Goal of the exercise
Each line that contains the word "getD" is to be copied from the records below.

Input records

-- ==== Sys2Proof/Machine/Measure.lean ====
section
/-!
DEFINITION. Identity, the measurement log, QUOTE and KEY_ADMIN (spec file 22, R546 to R549).
-/
namespace Sys2Proof.Machine

/-- An ASCII string of 4 bytes as its little-endian number. -/
def ascii4 (a b c e : Nat) : Nat := a + b * 256 + c * 65536 + e * 16777216

def magicYJQT : Nat := ascii4 0x59 0x4A 0x51 0x54
def magicYJKA : Nat := ascii4 0x59 0x4A 0x4B 0x41
def magicYJCI : Nat := ascii4 0x59 0x4A 0x43 0x49
def magicYJSG : Nat := ascii4 0x59 0x4A 0x53 0x47
def magicYJFW : Nat := ascii4 0x59 0x4A 0x46 0x57
def magicYJAR : Nat := ascii4 0x59 0x4A 0x41 0x52
def magicYJSL : Nat := ascii4 0x59 0x4A 0x53 0x4C

/-- R546: the Ed25519 seed of the identity secret. -/
def Fuses.seed (f : Fuses) : Bytes := (sha512 (f.secret ++ [0x59#8, 0x4A#8, 0x49#8, 0x44#8])).take 32

/-- R60: the fingerprint of an identity public key. -/
def fingerprintOf (key : Bytes) : Bytes := (sha512 key).take 16

/-- R424, R547: the 524,288 bytes of log 0x40. -/
def Dev.measLogBytes (d : Dev) : Bytes := d.measLog.flatten ++ fill (524288 - 128 * d.measLog.length) 0

/-- Table 22.12: the quote of a command, signed by the signing engine. -/
def Dev.quoteBytes (d : Dev) (q : Req) : Bytes :=
  let b := le 4 magicYJQT ++ le 2 1 ++ le 2 (q.bib.getD 0xFFFF) ++ le 4 (d.rg .MEAS_COUNT_ENTRIES) ++ le 4 0 ++
    le 8 d.fuses.serial ++ le 8 d.now ++ sub q.desc 0x10 32 ++ d.measRun ++ fit 32 d.idKey ++
    le 4 (d.rg .MEAS_FWSECVER_SECVER) ++ le 4 (d.rg .CI_SECVER_ACTIVE) ++ le 4 d.fuses.fwFloor ++ le 4 d.fuses.ciFloor ++
    le 8 (d.rg .CI_SERIAL_SERIAL) ++ le 8 0
  b ++ edSign d.fuses.seed (sha512 b)

/-- QUOTE as admitted (R548): it waits its turn, at most 16 waiting behind the one being signed. -/
def Dev.quote (d : Dev) (r : Nat) (q : Req) : Dev :=
  d.checked r
    (failIf (!payloadOk [(0x10, 40)] q.desc || u64 q.desc 0x30 % 64 != 0) ST_BAD_DESC
      ++ failIf (d.quotes.length ≥ 17) ST_REFUSED_RESOURCE 1)
    fun d => { d with quotes := d.quotes ++ [r] }

/-- The oldest QUOTE is signed, written and completed; one that has ended is passed over. -/
def Dev.quoteSigned (d : Dev) : Dev :=
  match d.quotes with
  | [] => d
  | r :: rest =>
    let d : Dev := { d with quotes := rest }
    match Tab.find d.reqs r with
    | none => d
    | some q =>
      if q.ended then d
      else (d.dmaWrite r (u64 q.desc 0x30) (d.quoteBytes q)).finish r ST_OK (d.rg .MEAS_COUNT_ENTRIES)

/-! ## KEY_ADMIN (R549) -/

/-- How many owner slots are programmed and not revoked. -/
def Fuses.programmed (f : Fuses) : Nat := (f.slots.filter fun s => s.state == 1).length

/-- The fuses after an action of Table 22.13. Every action is one-way: a fuse, once written, stays. -/
def Fuses.act (f : Fuses) (rec : Bytes) : Fuses :=
  let slot := u8 rec 5
  let v := u32 rec 0x10
  match u8 rec 4 with
  | 0 => { f with slots := updAt f.slots slot fun s => if s.state = 0 then { state := 1, key := sub rec 0x20 32 } else s }
  | 1 => { f with slots := updAt f.slots slot fun s => { s with state := 2 } }
  | 2 => { f with ciFloor := max v f.ciFloor, ciRaises := f.ciRaises - 1 }
  | 3 => { f with fwFloor := max v f.fwFloor, fwRaises := f.fwRaises - 1 }
  | _ => { f with romRevoked := if bit f.romRevoked slot then f.romRevoked else f.romRevoked + 2 ^ slot }

/-- Table 22.14: the refusals of a record. -/
def Dev.keyRefusals (d : Dev) (rec : Bytes) : List (Nat × Nat) :=
  let f := d.fuses
  let a := u8 rec 4
  let slot := u8 rec 5
  let signer := u8 rec 6
  let v := u32 rec 0x10
  let s := f.slots.getD slot {}
  let bad := u32 rec 0 != magicYJKA || a > 4 || (a ≤ 1 && slot > 3) || (a = 4 && slot > 1) || u8 rec 7 != 0 || !zeros rec 0x14 12
  let badSig : Bool := if signer = 0xFF then decide (f.programmed > 0)
    else match f.slots[signer]? with
      | some o => o.state != 1 || !edVerify o.key (sha512 (rec.take 0x40)) (sub rec 0x40 64)
      | none => true
  let again := (a = 0 && s.state != 0) || (a = 1 && s.state = 2) || (a = 4 && bit f.romRevoked slot)
  let none3 := (a = 1 && (f.act rec).programmed = 0) || (a = 4 && (f.act rec).romRevoked = 3)
  let low := (a = 2 && v ≤ f.ciFloor) || (a = 3 && v ≤ f.fwFloor)
  let spent := (a = 2 && f.ciRaises = 0) || (a = 3 && f.fwRaises = 0)
  let running := (a = 3 && v > d.rg .MEAS_FWSECVER_SECVER) || (a = 4 && slot = d.rg .MEAS_KEYS_FWKEY)
  failIf bad ST_BAD_DESC ++ failIf (u64 rec 8 != f.serial || badSig) ST_SIGNATURE
    ++ failIf again ST_REFUSED_RESOURCE 2 ++ failIf none3 ST_REFUSED_RESOURCE 3 ++ failIf low ST_REFUSED_RESOURCE 4
    ++ failIf spent ST_REFUSED_RESOURCE 5 ++ failIf running ST_REFUSED_RESOURCE 6
    ++ failIf (d.rg .FTL_SUPPLY_NVLOW = 1) ST_NV_BLOCKED

/-- KEY_ADMIN as admitted: its record is read. -/
def Dev.keyAdmin (d : Dev) (r : Nat) (q : Req) : Dev :=
  d.checkedRead r
    (failIf (!payloadOk [(0x10, 8)] q.desc || u64 q.desc 0x10 % 64 != 0) ST_BAD_DESC
      ++ failIf (!winIsPf0 q.win) ST_NOT_OWNER)
    fun d => d.dmaRead r 0 (u64 q.desc 0x10) 128

/-- Cerone takes the next KEY_ADMIN record whose turn has come: it is refused, or its fuse write starts; by fuel. -/
def Dev.keyNext : Nat → Dev → Dev
  | 0, d => d
  | f + 1, d =>
    if d.fuseBusy then d
    else
      match d.keyJobs with
      | [] => d
      | (r, rec) :: rest =>
        let pre := match Tab.find d.reqs r with | some q => q.pre | none => []
        match pickFail (d.keyRefusals rec ++ pre) with
        | some (st, res) => Dev.keyNext f (({ d with keyJobs := rest } : Dev).bump .FTL_NVBLK_COUNT (ofBool (st == ST_NV_BLOCKED)) |>.complete r st res)
        | none => { d with fuseBusy := true }

/-- A KEY_ADMIN record has been read. -/
def Dev.keyRecord (d : Dev) (r : Nat) (rec : Bytes) : Dev :=
  Dev.keyNext (d.keyJobs.length + 1) { d with keyJobs := d.keyJobs ++ [(r, rec)] }

/-- FUSE_WRITE_DONE: the action is in the fuses, a KIND 5 entry is appended, the command completes. Of a write that a node reset
has overtaken (request 0), only the fuses remain. -/
def Dev.fuseDone (d : Dev) : Dev :=
  match d.keyJobs with
  | (r, rec) :: rest =>
    if !d.fuseBusy then d
    else
      let d : Dev := { d with fuses := d.fuses.act rec, keyJobs := rest, fuseBusy := false }
      let d := if r = 0 then d else (d.measure 5 none (sha512 rec)).complete r ST_OK
      Dev.keyNext (rest.length + 1) d
  | [] => d

/-- The fuses after the fuse write under way has ended: only its record's action writes them. -/
def Dev.burnt (d : Dev) : Fuses :=
  match d.keyJobs with
  | (_, rec) :: _ => if d.fuseBusy then d.fuses.act rec else d.fuses
  | [] => d.fuses

end Sys2Proof.Machine
end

Written answer
  let b := le 4 magicYJQT ++ le 2 1 ++ le 2 (q.bib.getD 0xFFFF) ++ le 4 (d.rg .MEAS_COUNT_ENTRIES) ++ le 4 0 ++
  let s := f.slots.getD slot {}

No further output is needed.